I can’t do this anymore, I think as I walk away from Adam’s office. It’s not worth the risk. I stand to lose everything; Carl will never forgive me if he finds out and I’m not sure I can count on Adam to stand by me. I was stupid to have become involved; I knew it was wrong but I was too weak, and Adam too persuasive. But really, I only have myself to blame. When did I decide that what I had before wasn’t enough?
The bell rings for the start of lessons and I make my way to the staff room, safe in the knowledge that it’ll be empty. I drink a cup of coffee that I don’t really want, wondering how I’m going to fill the time before going to Elise’s. There’s always a costume that needs to be mended and I’m able to sew without thinking too much about what I’m doing, so I tip what’s left of my coffee down the sink and leave the room. The students should already be in class at this time of the day—no one has free periods first thing in the morning—so when I see someone leaving surreptitiously through a side door my suspicions are immediately aroused.
‘Well, I’ll be blowed,’ I murmur, realizing that it’s Imogen. ‘Where the hell does she think she’s going?’ I march after her, intending to ask her if she’s going to visit her sick father, just to see her squirm. Adam said he’s an optician in town but I doubt she’s going there, not at this time of day. So where does she live? I wonder as I hurry after her. With her father or with her grandparents? Does she even have grandparents, or was that another of her lies?

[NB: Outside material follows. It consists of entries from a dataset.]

-- ==== Sys2Proof/Machine/Bmv.lean ====
section
/-! DEFINITION. Bank compute (R132, R241, R287, R288): the rows of a BMV job and its status record. -/

namespace Sys2Proof.Machine

/-- Element k of a row of W whose bytes are b (R179, R287). -/
def bmvWeight (wfmt : Nat) (b : Nat → Nat) (k : Nat) : ANum :=
  let half (i : Nat) : Nat := b i + 256 * b (i + 1)
  match wfmt with
  | 0 => anumF .bf16 (half (2 * k))
  | 2 => anumF .fp8e4 (b k)
  | 3 => anumF .fp8e5 (b k)
  | 4 => anumF .mk8 (b k)
  | 5 => anumF .fp4 ((b (k / 2) >>> (4 * (k % 2))) % 16)
  | _ => let v := b (k / 5)
    if 242 < v then { ilt := true } else anumI (tritVal (tritDigit v (k % 5)))

/-- The exponent of a nonzero product (log entry 21). -/
def productExp (p : Int × Int) : Int := (log2Floor p.1.natAbs : Int) + p.2

/-- One segment of a fen-unit sum as an FP32 code: each product aligned to the segment's largest exponent minus 70, summed exactly, rounded once. -/
def segmentSum (ps : List (Int × Int)) : Nat :=
  let nz := ps.filter fun p => p.1 != 0
  match nz with
  | [] => 0
  | p :: t =>
    let a := t.foldl (fun m q => max m (productExp q)) (productExp p) - 70
    let sum := nz.foldl (fun n q => n + shiftFloor q.1 (a - q.2)) 0
    (roundDyadic .f32 .rne false (sum < 0) sum.natAbs a).1

/-- The segments of 1,024 products. -/
def segments (ps : List (Int × Int)) : List (List (Int × Int)) :=
  (List.range ((ps.length + 1023) / 1024)).map fun i => (ps.drop (1024 * i)).take 1024

/-- One output element from its terms (R132, R288): the canonical NaN when a term is not finite. -/
def bmvElement (terms : List (ANum × ANum)) : Nat :=
  if terms.any fun (w, x) => w.nv || x.nv then canonNaN .f32
  else
    match (segments (terms.map fun (w, x) => (w.m * x.m, w.e + x.e))).map segmentSum with
    | [] => 0
    | a :: t => t.foldl (fun n b => (fadd .f32 (decodeF .f32 n) (decodeF .f32 b)).1) a

/-- The bytes of an operand of a fen unit, read at the home of each granule (R301): lost words of a mire page read as zeros and are named (R220, R288). -/
def bmvRead (s : State) (d p a n : Nat) (need : Need) : Try ((Nat → Nat) × List Nat) :=
  match engineResolve s d p a n need (some (.bank d)) with
  | .wait t => .wait t
  | .stop t c g => .stop t c g
  | .ok ps =>
    let dm := engineDemand s d p a n (some (.bank d)) ps
    if !demandReady s dm then .wait (awaitDemand s dm)
    else
    match sourceGot s ps (readHomes s d ps 0) false with
    | .error (c, g) => .stop (engineTouch s d p a n need (some (.bank d))) c g
    | .ok gs =>
      let words := (ps.zip gs).filterMap fun (q, _, lost) => match q.loc with
        | .dram pa layout _ _ _ => if lost then some (placed pa layout / 64) else none
        | _ => none
      let data : Table Granule := (gs.zipIdx.map fun (g, i) => (i, g.1))
      .ok (fun i => (granuleByte (tget 0 data ((a % 16 + i) / 16)) ((a % 16 + i) % 16)).toNat, words.eraseDups)

/-- The x vectors of a job. -/
def bmvVectors (s : State) (d : Nat) (j : BmvJob) : Nat → Try (List (Nat → Nat) × List Nat)
  | 0 => .ok ([], [])
  | n + 1 =>
    match bmvVectors s d j n with
    | .wait t => .wait t
    | .stop t c g => .stop t c g
    | .ok (l, ws) =>
      match bmvRead s d j.owner.part (j.xaddr + n * j.xstr) (2 * j.k) { rd := true } with
      | .wait t => .wait t
      | .stop t c g => .stop t c g
      | .ok (f, w) => .ok (l ++ [f], ws ++ w)

/-- Write n bytes of a job's results at their home: what the job's own agents saw when it issued goes before them (R296). -/
def bmvStore (s : State) (d : Nat) (j : BmvJob) (a : Nat) (bytes : List Byte) : Try (State × BmvJob) :=
  match engineStore s d j.owner.part a bytes j.deps (some (.bank d)) with
  | .wait t => .wait t
  | .stop t c g => .stop t c g
  | .ok (t, stamps) =>
    let away := match resolveVirtual s d j.owner.part a bytes.length { wr := true } (some (.bank d)) with
      | .ok ps => ps.any isRemote
      | .error _ => false
    .ok (t, { j with stamps := mergeStamps j.stamps stamps, far := j.far || away })

/-- Write the y elements of a row. -/
def bmvWrite (s : State) (d : Nat) (j : BmvJob) (ys : List Nat) : Nat → Try (State × BmvJob)
  | 0 => .ok (s, j)
  | n + 1 =>
    match bmvWrite s d j ys n with
    | .ok (t, j) => bmvStore t d j (j.yaddr + n * j.ystr + 4 * j.row) (natBytes (ys.getD n 0) 4)
    | r => r

/-- The 16-byte status record of R288. -/
def bmvStatus (j : BmvJob) : List Byte :=
  natBytes j.owner.ticket 4 ++ natBytes (min j.lost.length 0xFFFFFFFF) 4 ++
  natBytes ((if j.nan then 1 else 0) + if j.inf then 2 else 0) 1 ++ List.replicate 7 (0 : Byte)

/-- An FP32 code is infinite. -/
def isInfCode (c : Nat) : Bool := match decodeF .f32 c with
  | .inf _ => true
  | _ => false

/-- What reading a row leaves behind: translations, tokens and counts, for W and each vector of x (R245, R376, R382). -/
def bmvTouch (s : State) (d : Nat) (j : BmvJob) : State :=
  let who : Option Translator := some (.bank d)
  let s := engineTouch s d j.owner.part (j.waddr + j.row * j.wrow) (bmvRowBytes j.wfmt j.k) { rd := true, bank := true } who
  (List.range j.nv).foldl (fun s n => engineTouch s d j.owner.part (j.xaddr + n * j.xstr) (2 * j.k) { rd := true } who) s

/-- One row of a job for every vector; after the last row, the status record. The job after it. -/
def bmvRow (s : State) (d : Nat) (j : BmvJob) : Try (State × BmvJob) :=
  let p := j.owner.part
  let n := bmvRowBytes j.wfmt j.k
  match bmvRead s d p (j.waddr + j.row * j.wrow) n { rd := true, bank := true } with
  | .wait t => .wait t
  | .stop t c g => .stop t c g
  | .ok (w, lw) =>
    match bmvVectors s d j j.nv with
    | .wait t => .wait t
    | .stop t c g => .stop t c g
    | .ok (xs, lx) =>
      let ys := xs.map fun x => bmvElement ((List.range j.k).map fun k => (bmvWeight j.wfmt w k, anumF .bf16 (x (2 * k) + 256 * x (2 * k + 1))))
      match bmvWrite (bmvTouch s d j) d j ys j.nv with
      | .wait t => .wait t
      | .stop t c g => .stop t c g
      | .ok (t, j) =>
        let j' := { j with row := j.row + 1, lost := (j.lost ++ lw ++ lx).eraseDups, nan := j.nan || ys.any (fun y => isNaN (decodeF .f32 y)),
                           inf := j.inf || ys.any isInfCode }
        if j'.row < j'.m || j.stat = 0 then .ok (t, j') else bmvStore t d j' j.stat (bmvStatus j')

/-- The core's context that issued a BMV job keeps the stamps of its writes for BFEN, and that some went to another package (R289): active, shadow or
parked. -/
def noteBmv (s : State) (j : BmvJob) : State :=
  let y := getCore s j.owner.core
  let upd (x : Ctx) : Ctx := if x.bmvJobs.contains j.owner.ticket then { x with bmvStamps := maxVec x.bmvStamps j.stamps, bmvFar := x.bmvFar || j.far } else x
  setCore s j.owner.core { y with ctx := upd y.ctx, shadow := upd y.shadow, parked := y.parked.map fun (i, p) => (i, { p with ctx := upd p.ctx }) }

/-- Stop a job on a fault (R288). -/
def stopBmv (s : State) (d i : Nat) (j : BmvJob) (cause : BitVec 8) (eaddr : Nat) : State :=
  let info : StopInfo := { cause := cause, eaddr := BitVec.ofNat 56 eaddr, fpc := j.owner.fpc, parcels := j.owner.parcels, imprecise := true }
  let y := getDie s d
  jobFault (setDie s d { y with bmv := changeAt y.bmv i fun j => { j with stopped := some info } }) j.owner cause 9

/-- A job has a step to make: a row, or after the last one its end, once its die shows what it wrote: until then the item is outstanding (R318). -/
def bmvDue (s : State) (d : Nat) (j : BmvJob) : Bool := decide (j.row < j.m) || stampsVisible s d .core j.stamps

/-- BMV_JOB_COMPLETE (R288): the oldest BMV job of a core computes its next row; with the last row it writes its status record, and it is complete when its
die shows its writes. -/
def execBmvJobComplete (core : Nat) (s : State) : Res :=
  let d := dieOfCore core
  let y := getDie s d
  match y.bmv.findIdx? fun j => j.owner.core == core && j.stopped.isNone && bmvDue s d j with
  | none => .next s
  | some i =>
    match y.bmv[i]? with
    | none => .next s
    | some j =>
      if y.bmvHalted.contains j.owner.part || !partLive s j.owner.part || y.fenced then .next s
      else if j.m ≤ j.row then .next (noteBmv (setDie s d { y with bmv := dropAt y.bmv i }) j)
      else
        match bmvRow s d j with
        | .wait t => .next t
        | .stop t c g => .next (stopBmv t d i j c g)
        | .ok (t, j') =>
          let t := progress t j.owner
          let z := getDie t d
          .next (setDie t d { z with bmv := changeAt z.bmv i fun _ => j' })

end Sys2Proof.Machine
end

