-- ==== Sys2Proof/Machine/System.lean ====
section
/-! DEFINITION. System registers (R36, R37, R46 to R53, R99, R102 to R104), traps (R414, R415, R417, R423), and TLBI and TLBS (R385, R386). -/

namespace Sys2Proof.Machine

/-! ## The system-register map (R50) -/

/-- A system register as a sequencer names it. -/
inductive SysReg where
  | seqid | cycle | kargs | kernid
  | lc (n : Nat)
  | vview | tview | aview
  | bankpwr | rsoor | flagsum
  | qstq (n : Nat)
  | qstw (n : Nat)
  | mprog
  | hslot (n : Nat)
  | tlevel | tvec
  | epc (b : Nat)
  | ecause (b : Nat)
  | eaddr (b : Nat)
  | escr (b : Nat)
deriving DecidableEq, Repr

/-- The register with a number, none where the map assigns none. -/
def sysReg (n : Nat) : Option SysReg :=
  if n = 0 then some .seqid
  else if n = 1 then some .cycle
  else if n = 2 then some .kargs
  else if n = 3 then some .kernid
  else if 8 ≤ n ∧ n < 0xC then some (.lc (n - 8))
  else if n = 0x10 then some .vview
  else if n = 0x11 then some .tview
  else if n = 0x12 then some .aview
  else if n = 0x13 then some .bankpwr
  else if n = 0x14 then some .rsoor
  else if n = 0x15 then some .flagsum
  else if 0x20 ≤ n ∧ n < 0x28 then some (.qstq (n - 0x20))
  else if 0x28 ≤ n ∧ n < 0x2C then some (.qstw (n - 0x28))
  else if n = 0x30 then some .mprog
  else if 0x40 ≤ n ∧ n < 0x50 then some (.hslot (n - 0x40))
  else if n = 0x100 then some .tlevel
  else if n = 0x101 then some .tvec
  else if n = 0x110 then some (.epc 0)
  else if n = 0x111 then some (.ecause 0)
  else if n = 0x112 then some (.eaddr 0)
  else if n = 0x113 then some (.escr 0)
  else if n = 0x118 then some (.epc 1)
  else if n = 0x119 then some (.ecause 1)
  else if n = 0x11A then some (.eaddr 1)
  else if n = 0x11B then some (.escr 1)
  else none

/-- BANKPWR, RSOOR and FLAGSUM are X's alone; every other register is read by all three sequencers. -/
def readableBy (q : Seq) : SysReg → Bool
  | .bankpwr | .rsoor | .flagsum => q == .X
  | _ => true

/-- The writers of R50. -/
def writableBy (q : Seq) : SysReg → Bool
  | .lc _ | .epc _ | .ecause _ | .eaddr _ | .escr _ => true
  | .vview | .tview | .aview | .bankpwr | .rsoor => q == .X
  | _ => false

/-- FLAGSUM (R48): flags of results in flight are seen or not (R69). -/
def flagsumValue (x : Ctx) (free : Nat) : Word :=
  let v := flagsVector x free
  (orFlagsN (fun j => (lane v j).setWidth 8) 64).setWidth 64

/-- SEQID (R51). -/
def seqidValue (s : State) (c : Nat) (q : Seq) : Word :=
  BitVec.ofNat 64 (unitOfSeq q + 4 * c + 4096 * (partOfCore s c).getD 0)

/-- What MFS of a register gives a sequencer of a core whose context is x. -/
def sysRead (s : State) (x : Ctx) (c : Nat) (sq : Seq) : SysReg → Word
  | .seqid => seqidValue s c sq
  | .cycle => BitVec.ofNat 64 s.cycle
  | .kargs => x.kargs
  | .kernid => x.kernid
  | .lc n => (tget {} (ctxSeq x sq).lc n).count.setWidth 64
  | .vview => x.vview
  | .tview => x.tview
  | .aview => x.aview
  | .bankpwr => bankpwrValue x
  | .rsoor => x.rsoor
  | .flagsum => flagsumValue x s.freeCtr
  | .qstq n => queueStatus (getQ x n)
  | .qstw n => queueStatus (getW x n)
  | .mprog => (getCore s c).mprog
  | .hslot n => hslotValue x n
  | .tlevel => (ctxSeq x sq).tlevel.setWidth 64
  | .tvec => (ctxSeq x sq).tvec.setWidth 64
  | .epc b => (trapBank (ctxSeq x sq) b).epc.setWidth 64
  | .ecause b => (trapBank (ctxSeq x sq) b).ecause.setWidth 64
  | .eaddr b => (trapBank (ctxSeq x sq) b).eaddr.setWidth 64
  | .escr b => (trapBank (ctxSeq x sq) b).escr

/-- The context that a sequencer's system-register access sees: X's results due have landed (R68). -/
def sysContext (s : State) : Ctx := if s.cur.2 = .X then xContext s else curCtx s

/-- MFS (R102). -/
def execMfs (d : Reg) (sr : BitVec 12) (s : State) : Res :=
  match sysReg sr.toNat with
  | none => illegal s
  | some r =>
    if !readableBy s.cur.2 r then illegal s
    else
      let x := sysContext s
      let v := sysRead s x s.cur.1 s.cur.2 r
      .next (takeFree (finish 1 1 (wrAt (setCurCtx s x) d v 2)) 128)

/-- What MTS of a value in cycle now changes in a context. -/
def sysWrite (now : Nat) (x : Ctx) (sq : Seq) (v : Word) : SysReg → Ctx
  | .lc n => let q := ctxSeq x sq
    setCtxSeq x sq { q with lc := tupd {} q.lc n fun r => { r with count := v.setWidth 32 } }
  | .vview => settleBanks { x with vview := v &&& viewMask }
  | .tview => settleBanks { x with tview := v &&& viewMask }
  | .aview => settleBanks { x with aview := v &&& viewMask }
  | .bankpwr => gateRetained { x with ret := v.setWidth 8 }
  | .rsoor => if bitOf v.toNat 63 then clearOor now x else x
  | .epc b => let q := ctxSeq x sq
    setCtxSeq x sq (setTrapBank q b { trapBank q b with epc := v.setWidth 16 &&& epcMask sq })
  | .ecause b => let q := ctxSeq x sq
    setCtxSeq x sq (setTrapBank q b { trapBank q b with ecause := v.setWidth 8 })
  | .eaddr b => let q := ctxSeq x sq
    setCtxSeq x sq (setTrapBank q b { trapBank q b with eaddr := v.setWidth 56 })
  | .escr b => let q := ctxSeq x sq
    setCtxSeq x sq (setTrapBank q b { trapBank q b with escr := v })
  | _ => x

/-- MTS (R103). -/
def execMts (a : Reg) (sr : BitVec 12) (s : State) : Res :=
  match sysReg sr.toNat with
  | none => illegal s
  | some r =>
    if !writableBy s.cur.2 r then illegal s
    else
      let t := setCurCtx s (sysWrite s.cycle (sysContext s) s.cur.2 (rd s a) r)
      let q := curSeq t
      .next (finish 1 1 (setCurSeq t { q with sysReady := tput q.sysReady sr.toNat (q.clock + 2) }))

/-- BANK_WAKE (R36): the banks that X waits for are on. -/
def execBankWake (core : Nat) (s : State) : Res :=
  let x := getCtx s core
  if x.waking = 0 then .next s else .next (setCtx s core (wakeBanks x))

/-! ## The third-level trap (R417) -/

/-- The 64-byte crash record. -/
def crashRecord (s : State) (c : Nat) (sq : Seq) (cause : BitVec 8) (imm : BitVec 20) : List Byte :=
  let q := getSeq s c sq
  natBytes c 2 ++ natBytes (unitOfSeq sq) 1 ++ natBytes ((partOfCore s c).getD 0) 1 ++ natBytes (serialOfCore s c) 4 ++
  natBytes (s.cycle % 2 ^ 64) 8 ++ natBytes q.bank0.epc.toNat 2 ++ natBytes q.bank1.epc.toNat 2 ++ natBytes (q.pc.toNat % 2 ^ 16) 2 ++
  natBytes q.bank0.ecause.toNat 1 ++ natBytes q.bank1.ecause.toNat 1 ++ natBytes cause.toNat 1 ++ List.replicate 7 (0 : Byte) ++
  natBytes q.bank0.eaddr.toNat 8 ++ natBytes q.bank1.eaddr.toNat 8 ++ natBytes imm.toNat 8 ++
  natBytes (match (getCtx s c).cell with
    | some e => e.ordinal
    | none => 0) 8

/-- The buffers of the handle slots of a context that goes. -/
def retireCell (s : State) (c : Nat) (x : Ctx) : State := match x.cell with
  | some e => retireSlotsOf s c e.part e.serial x
  | none => s

/-- Reset a core (R417, step 6 of R378): its state is cleared, the shadow with a context that the spill engine is writing out of it included (log entry
17), and the jobs of its contexts are dropped; stores already issued are performed, the buffers of its handle slots return once nothing names them. MPROG
is cleared with the rest: R417 has everything of step 6 of R378 cleared, where R52 speaks of partition reset alone (log entry 90: the model's choice). -/
def coreReset (s : State) (c : Nat) : State :=
  let y := getCore s c
  let s := retireCell (retireCell (leaveExpander (leaveWait s c) c) c y.ctx) c y.shadow
  let y := getCore s c
  setCore s c { y with ctx := {}, shadow := {}, mprog := 0, lastKernel := none, hoor := 0, hoork := 0, hoorCycle := {}, parkReq := none, spilling := none,
                       tracker := (y.tracker.filter fun t => t.acc.isSome).map (fun t => { t with ranges := [] }) ++ leftStores y.ctx ++ leftStores y.shadow }

/-- Take the third-level trap: the crash record, the core's reset, and the halt line. -/
def thirdTrap (cause : BitVec 8) (imm : BitVec 20) (s : State) : Res :=
  let (c, sq) := s.cur
  match partOfCore s c with
  | none => .next (coreReset s c)
  | some p =>
    let serial := serialOfCore s c
    let x := getPart s p
    let stopNow (t : State) (noRec : Bool) : State :=
      let t := setPirq (raiseHalt (coreReset t c) p causeThird c (unitOfSeq sq) serial false false) p 0
      if noRec then setPart t p { getPart t p with halt := { (getPart t p).halt with norec := true } } else t
    if x.stopbase = 0 then .next (stopNow s true)
    else
      match engineWrite s (dieOfCore c) p (x.stopbase.toNat + 0xA0000 + 192 * c + 64 * unitOfSeq sq) (crashRecord s c sq cause imm) (curTlb s) with
      | .wait t => .next (setCurSeq t { curSeq t with wait := .page })
      | .stop t _ _ => .next (stopNow t true)
      | .ok t => .next (stopNow t false)

/-! ## TRAP, BRK and RTE (R414, R415, R423) -/

/-- Enter a trap with a cause and an immediate: X's results have landed first. -/
def takeTrap (cause : BitVec 8) (imm : BitVec 20) (s : State) : Res :=
  let s := if s.cur.2 = .X then setCurCtx s (landAll (curCtx s)) else s
  if (curSeq s).tlevel = 2 ∨ (curSeq s).tlevel = 3 then thirdTrap cause imm s
  else .next (petWatchdog (setCurSeq s (issued (trapEntry (curSeq s) cause imm) 1)))

def execTrap (imm : BitVec 20) (s : State) : Res := takeTrap causeTrap imm s

/-- A debugger is attached to a partition (R422). -/
def debugAttached (s : State) (p : Nat) : Bool := s.mgmt.dbg.attach && s.mgmt.dbg.part.toNat == p && (getPart s p).dbgok

/-- BRK: a debug halt with PC at its own address when a debugger is attached, otherwise a trap. -/
def execBrk (imm : BitVec 20) (s : State) : Res :=
  let p := curPart s
  if debugAttached s p then
    let q := curSeq s
    let info : StopInfo := { cause := causeBrk, eaddr := 0, fpc := q.pc.setWidth 16, parcels := parcelsAt q q.pc.toNat, imprecise := false }
    let t := setCurSeq s { q with origin := some info, halted := true, haltedAt := s.cycle, wait := .none }
    .next (raiseHalt t p causeBrk s.cur.1 (unitOfSeq s.cur.2) (serialOfCore s s.cur.1) true true)
  else takeTrap causeBrk imm s

/-- RTE (R415). -/
def execRte (s : State) : Res :=
  if (curSeq s).tlevel = 0 then illegal s
  else .next (petWatchdog (setCurSeq s (issued (trapReturn (curSeq s)) 1)))

/-! ## TLBI and TLBS (R383, R385, R386) -/

/-- Entries that an invalidation of an address space names: those that cover an address, or all. Entries of the export map belong to none. -/
def tlbNames (asid : BitVec 16) (va : Option Nat) (t : TlbEntry) : Bool :=
  t.owner != .exportMap && t.asid == asid && match va with
    | some a => a / 2 ^ t.size == t.page
    | none => true

/-- A piece of an access was translated by an entry that an invalidation names: it lies in the page at the address, or in what a named entry covers; all
pieces where the whole address space goes. An entry may have left its cache while the access is still in flight. -/
def pieceUses (va : Option Nat) (es : List TlbEntry) (p : Piece) : Bool :=
  match p.loc with
  | .dram .. | .remote .. => match va with
    | some a => p.addr / 65536 == a / 65536 || es.any fun t => p.addr / 2 ^ t.size == t.page
    | none => true
  | _ => false

/-- An access of S is still on its way: not performed, or not applied by every die (R296). -/
def stillGoing (s : State) (a : SAccess) : Bool := !a.performed || !coveredPkg s a.stamps

/-- An access in flight of a context went through one of the entries. -/
def ctxUses (s : State) (x : Ctx) (uses : Piece → Bool) : Bool :=
  (x.lacc ++ x.feWait.toList).any (fun a => a.pieces.any uses) || x.sacc.any fun a => stillGoing s a && a.pieces.any uses

/-- A write through a page that one of the entries maps has not reached every die. -/
def updatesThrough (s : State) (es : List TlbEntry) : Bool :=
  (List.range 4).any fun d => (getDie s d).inbox.any fun u => u.cells.any fun c => es.any fun t =>
    bitOf t.leaf.toNat 4 && fieldOf t.leaf 16 36 * 65536 ≤ c.1 && c.1 < fieldOf t.leaf 16 36 * 65536 + 2 ^ t.size

/-- The entries that caches hold, or held while accesses through them were still going, among those that an invalidation names. -/
def namedEntries (s : State) (f : TlbEntry → Bool) : List TlbEntry := (s.tlb ++ s.tlbGone).filter f

/-- An access in flight of a partition went through an entry that an invalidation names (R296, R302, R383). -/
def accessUses (s : State) (p : Nat) (va : Option Nat) (es : List TlbEntry) : Bool :=
  updatesThrough s es || (coresOf s p).any fun c =>
    (contextsOf s c).any (fun x => ctxUses s x (pieceUses va es)) || (getCore s c).tracker.any fun t => match t.acc with
      | some a => stillGoing s a && a.pieces.any (pieceUses va es)
      | none => false

/-- Earlier accesses of the executing sequencer are visible at .pkg. -/
def ownAccessesSeen (s : State) : Bool :=
  match s.cur.2 with
  | .L => (curCtx s).lacc.isEmpty
  | .X => true
  | .S => allVisible s s.cur.1 .pkg

/-- No cache holds the entries that an invalidation names (R383). -/
def forgetEntries (s : State) (f : TlbEntry → Bool) : State := { s with tlb := s.tlb.filter (!f ·), tlbGone := s.tlbGone.filter (!f ·) }

/-- TLBI (R385): it takes at least 64 cycles. -/
def execTlbi (a b : Reg) (s : State) : Res :=
  let p := curPart s
  let x := getPart s p
  if !x.ktlbi then fault causeProtection 0 s
  else if !ownAccessesSeen s then block .other s
  else
    let va := if fieldOf (rd s b) 0 2 = 0 then some (fieldOf (rd s a) 0 56) else none
    if accessUses s p va (namedEntries s (tlbNames x.asid va)) then block .other s
    else .next (finish 1 64 (forgetEntries s (tlbNames x.asid va)))

/-- TLBS (R386): what a walk of an address gives. -/
def probe (s : State) (d p : Nat) (a : Word) (who : Option Translator) : Except (BitVec 8) Word :=
  if fieldOf a 56 8 ≠ 0 then .ok 2
  else if inAperture a.toNat then .ok 3
  else if fieldOf a 48 8 = 0xFF then .ok 2
  else
    match lookup s d p a.toNat who with
    | .absent => .ok 1
    | .bad => .ok 2
    | .error c => .error c
    | .leaf e n =>
      .ok (BitVec.ofNat 64 (2 ^ 3 * fieldOf e 1 3 + 2 ^ 6 * fieldOf e 5 2 + 2 ^ 8 * fieldOf e 7 3 + 2 ^ 11 * fieldOf e 10 4 +
        2 ^ 15 * (if n = 16 then 0 else if n = 21 then 1 else 2)))

def execTlbs (d a : Reg) (s : State) : Res :=
  match probe s (curDie s) (curPart s) (rd s a) (curTlb s) with
  | .error c => fault c ((rd s a).toNat / 16 * 16) s
  | .ok v => .next (takeFree (finish 1 1 (wrAt (cacheAccess s (curDie s) (curPart s) (fieldOf (rd s a) 0 56) 1 (curTlb s)) d v 1)) 1)

end Sys2Proof.Machine
end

I follow her across the inner courtyard, trying to time my footfalls with hers so that she won’t hear my steps echoing behind her. She goes through the front gate and onto the street, then runs across the road, narrowly avoiding being run over by a bus. With a blast on its horn, the bus rushes past and as it pulls into a nearby bus stop, I get ready to cross over. But Imogen has gone. I look around in bemusement, pulling my cardigan closed, because there’s a chill in the air. How does she do that, being there one minute and not the next? She was right in front of me a few moments ago. There aren’t many people around so she should be easy to spot—yet I can’t see her. And then, just as the bus is about to move off, I see her long blond hair swinging behind her as she walks along the top deck. Without thinking about what I’m doing, I dash across the road and leap onto the bus, nearly being smashed between the doors as they close.